Paul pursued a career as a performer in folk clubs, festivals and arts centres, playing exclusively self-penned songs, which have gained a reputation for strong melodies, striking lyrics and irresistible choruses. Many of his songs have been and still are covered and recorded by other professional performers in the folk music world.

Paul is among the many admirers of the song writing of Bob Dylan. Dylan himself paid Paul the great compliment of performing “Farewell to the Gold” at one of his concerts after finding the song on Nic Jones’ record.

During this early part of his UK career, Paul has recorded five LPs and published a songbook of over 50 of his songs. His performances and recording have received praise from a wide variety of music media. Colin Irwin, music writer for Melody Maker, described Paul as “ a songwriter of genuine depth and versatility”.

At the end of 1989, Paul decided to stop full-time touring in order to have more time to support his family. He and his partner, Pauline, have three children of whom the middle one, Joel is autistic and has learning difficulties. Paul and Pauline have set up a small, home-based business (Sagem Crafts) making and selling traditional wooden board games.

Since then, however, Paul has been more free to play and perform. He has also continued to write new songs and, apart from converting his five LPs to CD, is preparing a sixth CD of songs written over the years that never made it onto an album and a further CD of newer and previously unreleased material.

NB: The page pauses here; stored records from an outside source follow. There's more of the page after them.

-- ==== Sys2Proof/Laws/State.lean ====
section
/-! SUPPORT. What each update of the state leaves as it was and what it writes: one lemma for each field and update, true by `rfl`. -/

namespace Sys2Proof.Machine

/-! ### setCtx -/

@[simp] theorem State.setCtx_cur (s : State) (x : Ctx) : (s.setCtx x).cur = s.cur := rfl
@[simp] theorem State.setCtx_others (s : State) (x : Ctx) : (s.setCtx x).others = s.others := rfl
@[simp] theorem State.setCtx_tiles (s : State) (x : Ctx) : (s.setCtx x).tiles = s.tiles := rfl
@[simp] theorem State.setCtx_cycle (s : State) (x : Ctx) : (s.setCtx x).cycle = s.cycle := rfl
@[simp] theorem State.setCtx_tick (s : State) (x : Ctx) : (s.setCtx x).tick = s.tick := rfl
@[simp] theorem State.setCtx_turn (s : State) (x : Ctx) : (s.setCtx x).turn = s.turn := rfl
@[simp] theorem State.setCtx_agenda (s : State) (x : Ctx) : (s.setCtx x).agenda = s.agenda := rfl
@[simp] theorem State.setCtx_gmem (s : State) (x : Ctx) : (s.setCtx x).gmem = s.gmem := rfl
@[simp] theorem State.setCtx_badLines (s : State) (x : Ctx) : (s.setCtx x).badLines = s.badLines := rfl
@[simp] theorem State.setCtx_qbase (s : State) (x : Ctx) : (s.setCtx x).qbase = s.qbase := rfl
@[simp] theorem State.setCtx_fbase (s : State) (x : Ctx) : (s.setCtx x).fbase = s.fbase := rfl
@[simp] theorem State.setCtx_leaves (s : State) (x : Ctx) : (s.setCtx x).leaves = s.leaves := rfl
@[simp] theorem State.setCtx_tables (s : State) (x : Ctx) : (s.setCtx x).tables = s.tables := rfl
@[simp] theorem State.setCtx_fading (s : State) (x : Ctx) : (s.setCtx x).fading = s.fading := rfl
@[simp] theorem State.setCtx_owned (s : State) (x : Ctx) : (s.setCtx x).owned = s.owned := rfl
@[simp] theorem State.setCtx_tenants (s : State) (x : Ctx) : (s.setCtx x).tenants = s.tenants := rfl
@[simp] theorem State.setCtx_vdevs (s : State) (x : Ctx) : (s.setCtx x).vdevs = s.vdevs := rfl
@[simp] theorem State.setCtx_pairs (s : State) (x : Ctx) : (s.setCtx x).pairs = s.pairs := rfl
@[simp] theorem State.setCtx_ports (s : State) (x : Ctx) : (s.setCtx x).ports = s.ports := rfl
@[simp] theorem State.setCtx_records (s : State) (x : Ctx) : (s.setCtx x).records = s.records := rfl
@[simp] theorem State.setCtx_launches (s : State) (x : Ctx) : (s.setCtx x).launches = s.launches := rfl
@[simp] theorem State.setCtx_gone (s : State) (x : Ctx) : (s.setCtx x).gone = s.gone := rfl
@[simp] theorem State.setCtx_launchCount (s : State) (x : Ctx) : (s.setCtx x).launchCount = s.launchCount := rfl
@[simp] theorem State.setCtx_walks (s : State) (x : Ctx) : (s.setCtx x).walks = s.walks := rfl
@[simp] theorem State.setCtx_walkCount (s : State) (x : Ctx) : (s.setCtx x).walkCount = s.walkCount := rfl
@[simp] theorem State.setCtx_disp (s : State) (x : Ctx) : (s.setCtx x).disp = s.disp := rfl
@[simp] theorem State.setCtx_seen (s : State) (x : Ctx) : (s.setCtx x).seen = s.seen := rfl
@[simp] theorem State.setCtx_finishing (s : State) (x : Ctx) : (s.setCtx x).finishing = s.finishing := rfl
@[simp] theorem State.setCtx_swapped (s : State) (x : Ctx) : (s.setCtx x).swapped = s.swapped := rfl
@[simp] theorem State.setCtx_dropped (s : State) (x : Ctx) : (s.setCtx x).dropped = s.dropped := rfl
@[simp] theorem State.setCtx_phase (s : State) (x : Ctx) : (s.setCtx x).phase = s.phase := rfl
@[simp] theorem State.setCtx_driv (s : State) (x : Ctx) : (s.setCtx x).driv = s.driv := rfl
@[simp] theorem State.setCtx_drthr (s : State) (x : Ctx) : (s.setCtx x).drthr = s.drthr := rfl
@[simp] theorem State.setCtx_drhold (s : State) (x : Ctx) : (s.setCtx x).drhold = s.drhold := rfl
@[simp] theorem State.setCtx_vacb (s : State) (x : Ctx) : (s.setCtx x).vacb = s.vacb := rfl
@[simp] theorem State.setCtx_lost (s : State) (x : Ctx) : (s.setCtx x).lost = s.lost := rfl
@[simp] theorem State.setCtx_saveN (s : State) (x : Ctx) : (s.setCtx x).saveN = s.saveN := rfl
@[simp] theorem State.setCtx_saveE (s : State) (x : Ctx) : (s.setCtx x).saveE = s.saveE := rfl
@[simp] theorem State.setCtx_switchN (s : State) (x : Ctx) : (s.setCtx x).switchN = s.switchN := rfl
@[simp] theorem State.setCtx_jobs (s : State) (x : Ctx) : (s.setCtx x).jobs = s.jobs := rfl
@[simp] theorem State.setCtx_protect (s : State) (x : Ctx) : (s.setCtx x).protect = s.protect := rfl
@[simp] theorem State.setCtx_held (s : State) (x : Ctx) : (s.setCtx x).held = s.held := rfl
@[simp] theorem State.setCtx_link (s : State) (x : Ctx) : (s.setCtx x).link = s.link := rfl
@[simp] theorem State.setCtx_signers (s : State) (x : Ctx) : (s.setCtx x).signers = s.signers := rfl
@[simp] theorem State.setCtx_restore (s : State) (x : Ctx) : (s.setCtx x).restore = s.restore := rfl
@[simp] theorem State.setCtx_service (s : State) (x : Ctx) : (s.setCtx x).service = s.service := rfl
@[simp] theorem State.setCtx_progress (s : State) (x : Ctx) : (s.setCtx x).progress = s.progress := rfl
@[simp] theorem State.setCtx_tries (s : State) (x : Ctx) : (s.setCtx x).tries = s.tries := rfl
@[simp] theorem State.setCtx_failed (s : State) (x : Ctx) : (s.setCtx x).failed = s.failed := rfl
@[simp] theorem State.setCtx_recovery (s : State) (x : Ctx) : (s.setCtx x).recovery = s.recovery := rfl
@[simp] theorem State.setCtx_stopped (s : State) (x : Ctx) : (s.setCtx x).stopped = s.stopped := rfl
@[simp] theorem State.setCtx_atBreak (s : State) (x : Ctx) : (s.setCtx x).atBreak = s.atBreak := rfl
@[simp] theorem State.setCtx_up (s : State) (x : Ctx) : (s.setCtx x).up = s.up := rfl
@[simp] theorem State.setCtx_firstStart (s : State) (x : Ctx) : (s.setCtx x).firstStart = s.firstStart := rfl
@[simp] theorem State.setCtx_fwRun (s : State) (x : Ctx) : (s.setCtx x).fwRun = s.fwRun := rfl
@[simp] theorem State.setCtx_fwNext (s : State) (x : Ctx) : (s.setCtx x).fwNext = s.fwNext := rfl
@[simp] theorem State.setCtx_clock (s : State) (x : Ctx) : (s.setCtx x).clock = s.clock := rfl
@[simp] theorem State.setCtx_health (s : State) (x : Ctx) : (s.setCtx x).health = s.health := rfl
@[simp] theorem State.setCtx_mailbox (s : State) (x : Ctx) : (s.setCtx x).mailbox = s.mailbox := rfl
@[simp] theorem State.setCtx_submitted (s : State) (x : Ctx) : (s.setCtx x).submitted = s.submitted := rfl
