theorem length_manifest (j : Job) : j.manifest.length = 64 + 96 * j.shards.length := by
  have hp (n : Nat) (bs : List Byte) : (padTo n bs).length = n := by simp [padTo]
  have hl (n v : Nat) : (leBytes n v).length = n := length_leBytes n v
  have hz (l : List (Shard × Nat)) (f : Shard × Nat → List Byte) (h : ∀ e, (f e).length = 96) : (l.flatMap f).length = 96 * l.length := by
    induction l with
    | nil => rfl
    | cons a l ih => rw [List.flatMap_cons, List.length_append, h, ih, List.length_cons]; omega
  unfold Job.manifest
  rw [List.length_append, hp, hz, List.length_zipIdx]
  intro e
  simp only [List.length_append, hp, hl]
/-- A second readable and writable page, for the checkpoint's destination. -/
def leafW : Leaf := ⟨0, 0x10000010000, 0, 0x810000, true, true, 0, 0⟩
def shard0 : Shard := ⟨1, 0x10000000000, 4096⟩
def job5 : Job := {
  id := 5, v := 0, stepKind := true, trigger := 1, marksPer := 2, fence := 0, dest := 0x10000010000, shards := [shard0], share := 8, queue := 0, marks := 0, held := [],
  lastStep := 0, since := 0, fired := false, boundary := none, arming := false, active := false, left := [], copied := [], step := 0, armedAt := 0, lost := none }
def jobbed (j : Job) : State := { here with leaves := [leaf0, leafW], owned := [(0x80, 2, 0)], vdevs := [⟨0, 1, 0, 4, 0, 0, 0⟩], jobs := [j] }
def page5 : CkPage := ⟨0x800, 0x10000000000, 4096, 0, []⟩
theorem witness_CheckpointSteps_marks :
    (here.jobs.find? (·.v = (packet0 30 .mark).vdev) = none)
    ∧ (∀ j ∈ [{ job5 with marks := 1 }, { job5 with lastStep := 1 }, job5], (jobbed j).jobs.find? (·.v = 0) = some j ∧ (jobbed j).job j.id = some j)
    ∧ ({ job5 with marks := 1 }.marks % job5.marksPer ≠ 0 ∧ ({ job5 with marks := 1 }).boundary ≠ some (1 / 2 + 1))
    ∧ (({ job5 with lastStep := 1 } : Job).due 1 = false ∧ job5.marks % job5.marksPer = 0 ∧ job5.due (job5.marks / job5.marksPer + 1) = true)
    ∧ (let s := onHere fun k => { k with status := .answer .mark }
       (s.coreAt 0).status = .answer .mark ∧ (s.coreAt 0).fir.serial = 0 ∧ s.trip 23 (s.terOf 0) checkpointCore 0 = .there) := by
  refine ⟨?_, by decide +kernel, by decide +kernel, by decide +kernel, by decide +kernel⟩
  rfl
theorem witness_CheckpointSteps_boundaries : (let j := { job5 with stepKind := false, trigger := 2 ^ 20 }
     let s := { jobbed j with cycle := 0x100000 }
     s.job 5 = some j ∧ j.stepKind = false ∧ j.fired = false ∧ j.since.toNat + j.trigger ≤ s.cycle.toNat)
    ∧ (let j := { job5 with arming := true }
       (jobbed j).job 5 = some j ∧ j.arming = true ∧ (jobbed j).shardsFault j.v j.shards = none ∧ (jobbed j).pagesOf j = [page5])
    ∧ (let j := { job5 with active := true }
       (jobbed j).job 5 = some j ∧ j.left = [] ∧ (jobbed j).shardGone j = none ∧ (jobbed j).destWaits j = false ∧ (jobbed j).destFault j.v j.dest.toNat (j.manifest.length + 512) = none) := by
  refine ⟨by decide +kernel, by decide +kernel, by decide +kernel, rfl, by decide +kernel, by decide +kernel, ?_⟩
  rw [length_manifest]
  decide +kernel
theorem witness_CheckpointSteps_failures : (let j := { job5 with arming := true }
     let s := { jobbed j with leaves := [leafW] }
     s.job 5 = some j ∧ j.arming = true ∧ j.left = [] ∧ s.shardsFault j.v j.shards = some (0x05, 0x10000000000)) := by decide +kernel
/-- A restore of the first page's first 4 KiB into the second page. -/
def restoring5 (left : List (Nat × Nat × List Byte)) : State := { jobbed job5 with restore := some ⟨0, 0, 0, left, [(0x10000010000, 4096)]⟩ }
theorem witness_CheckpointSteps_restore : (restoring5 []).restore = some ⟨0, 0, 0, [], [(0x10000010000, 4096)]⟩
    ∧ (restoring5 [(0x10000000000, 0x10000010000, [])]).rangeFault 0 true false 2 0x10000010000 4096 = none
    ∧ ∃ bs, (restoring5 [(0x10000000000, 0x10000010000, [])]).vread 0 0x10000000000 4096 = .ok bs := by
  exact ⟨by decide +kernel, by decide +kernel, vread_page rfl rfl rfl _ _ (by decide +kernel) (by decide +kernel)⟩
theorem witness_CheckpointSteps_pageCopy : (let j := { job5 with active := true, left := [page5] }
     let s := { jobbed j with protect := [0x800] }
     s.MemOk ∧ s.job 5 = some j ∧ s.jobs = [j] ∧ s.shardGone j = none ∧ s.bad (4096 * page5.key) 4096 = false ∧ s.protect = [page5.key]
       ∧ (∀ i, i < 4096 → s.xlate j.v (j.dest.toNat + page5.off + i) true = .ok (0x811000 + i)) ∧ s.destFault j.v (j.dest.toNat + page5.off) 4096 = none ∧ s.held = []
       ∧ ∃ key bs why, ({ s with held := [⟨.protectedWrite 0x800000 [1] .host, 0x800000, [1]⟩] } : State).held = [⟨.protectedWrite key bs why, key, bs⟩] ∧ key / 4096 = page5.key) := by
  refine ⟨memOk_of rfl rfl rfl, by decide +kernel, rfl, by decide +kernel, by decide +kernel, rfl, fun i hi => ?_, by decide +kernel, rfl, ⟨_, _, _, rfl, by decide +kernel⟩⟩
  have hd : (({ job5 with active := true, left := [page5] } : Job).dest.toNat + page5.off + i) = 0x10000011000 + i := by
    have : ({ job5 with active := true, left := [page5] } : Job).dest.toNat + page5.off = 0x10000011000 := by decide +kernel
    simp only at this ⊢
    rw [this]
  rw [hd]
  have h1 : ¬ (0x10000011000 + i < 0x10000010000) := by omega
  have h2 : 0x10000011000 + i < 0x10000020000 := by omega
  have hl : (jobbed { job5 with active := true, left := [page5] }).leafAt 0 (0x10000011000 + i) = some leafW := by
    unfold State.leafAt State.leafNow
    rw [show (jobbed { job5 with active := true, left := [page5] }).fading = [] from rfl,
      show (jobbed { job5 with active := true, left := [page5] }).leaves = [leaf0, leafW] from rfl, List.find?_nil, List.find?_cons_of_neg, List.find?_cons_of_pos]
    · simp [leafW, pageBytes, Leaf.maps]; omega
    · simp [leaf0, pageBytes, Leaf.maps]; omega
  have hx : (jobbed { job5 with active := true, left := [page5] }).xlate 0 (0x10000011000 + i) true = .ok (leafW.key (0x10000011000 + i)) := by
    unfold State.xlate
    rw [hl]; rfl
  refine hx.trans ?_
  simp [leafW, Leaf.key, gkey]
  omega
/-- The descriptor of a job of one shard, at its least trigger and most marks. -/
def descr5 : List Byte := leBytes 2 1 ++ leBytes 2 255 ++ leBytes 2 0 ++ [0, 0] ++ leBytes 8 (2 ^ 20) ++ leBytes 4 8192 ++ leBytes 2 3 ++ leBytes 2 1 ++ leBytes 8 0x10000010000
  ++ leBytes 8 0x10000008040 ++ [8, 0] ++ leBytes 2 0 ++ leBytes 20 0
def shards5 : List Byte := leBytes 4 1 ++ leBytes 4 0 ++ leBytes 8 0x10000000000 ++ leBytes 8 4096
def submitted : State := { jobbed job5 with jobs := [], gmem := Mem.write (Mem.write [] 0x808000 descr5) 0x808040 shards5 }
theorem witness_CheckpointSteps_job : submitted.recovery = false ∧ (0x10000008000 : DWord).toNat % 64 = 0 ∧ submitted.vread 0 0x10000008000 64 = .ok descr5
    ∧ submitted.vread 0 (le descr5 32 8) (24 * le descr5 22 2) = .ok shards5 ∧ le descr5 0 2 = 1 ∧ 1 ≤ le descr5 2 2 ∧ le descr5 2 2 ≤ 255
    ∧ (le descr5 6 1 = 0 ∧ 2 ^ 20 ≤ le descr5 8 8 ∧ le descr5 8 8 ≤ 2 ^ 48) ∧ 1 ≤ le descr5 16 4 ∧ le descr5 16 4 ≤ 8192 ∧ 1 ≤ le descr5 22 2 ∧ le descr5 22 2 ≤ 4096
    ∧ 1 ≤ le descr5 40 1 ∧ le descr5 40 1 ≤ 8 ∧ le descr5 42 2 < 32768 ∧ zeroAt descr5 (7 :: 41 :: span 44 64) = true ∧ le descr5 24 8 % 0x10000 = 0
    ∧ (∀ h ∈ shardsIn shards5 1, h.va.toNat % 4096 = 0 ∧ h.len % 4096 = 0 ∧ 4096 ≤ h.len ∧ h.len ≤ 2 ^ 40) ∧ (∀ i, i < 1 → le shards5 (24 * i + 4) 4 = 0)
    ∧ anyMeet ((le descr5 24 8, destLen (shardsIn shards5 1)) :: (shardsIn shards5 1).map fun h => (h.va.toNat, h.len)) = false
    ∧ (∀ j ∈ submitted.jobs, j.v ≠ 0 ∧ j.id ≠ 255) ∧ submitted.ownsFence 0 (le descr5 20 2) = true ∧ submitted.shardsFault 0 (shardsIn shards5 1) = none
    ∧ submitted.rangeOk 0 (le descr5 24 8) (destLen (shardsIn shards5 1)) true = true := by
  refine ⟨?_, ?_, ?_, ?_, ?_, ?_, ?_, ?_, ?_, ?_, ?_, ?_, ?_, ?_, ?_, ?_, ?_, ?_, ?_, ?_, ?_, ?_, ?_, ?_⟩ <;> decide +kernel
theorem witness_CheckpointSteps : (jobbed job5).job 5 = some job5 ∧ here.recovery = false ∧ (List.replicate 512 (1 : Byte)).length = 512 := by decide +kernel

As he says “I can’t seem to stop myself writing a new song every once in a while and I would love them all to see the light of day and have my music “out there” where it can have a life of its own meeting up with whoever it will. I am always very flattered when fellow musicians want to sing or record my songs and hope this will continue to happen. This is what gives ongoing life to a songwriter’s creations and lets them travel freely on their own journey.”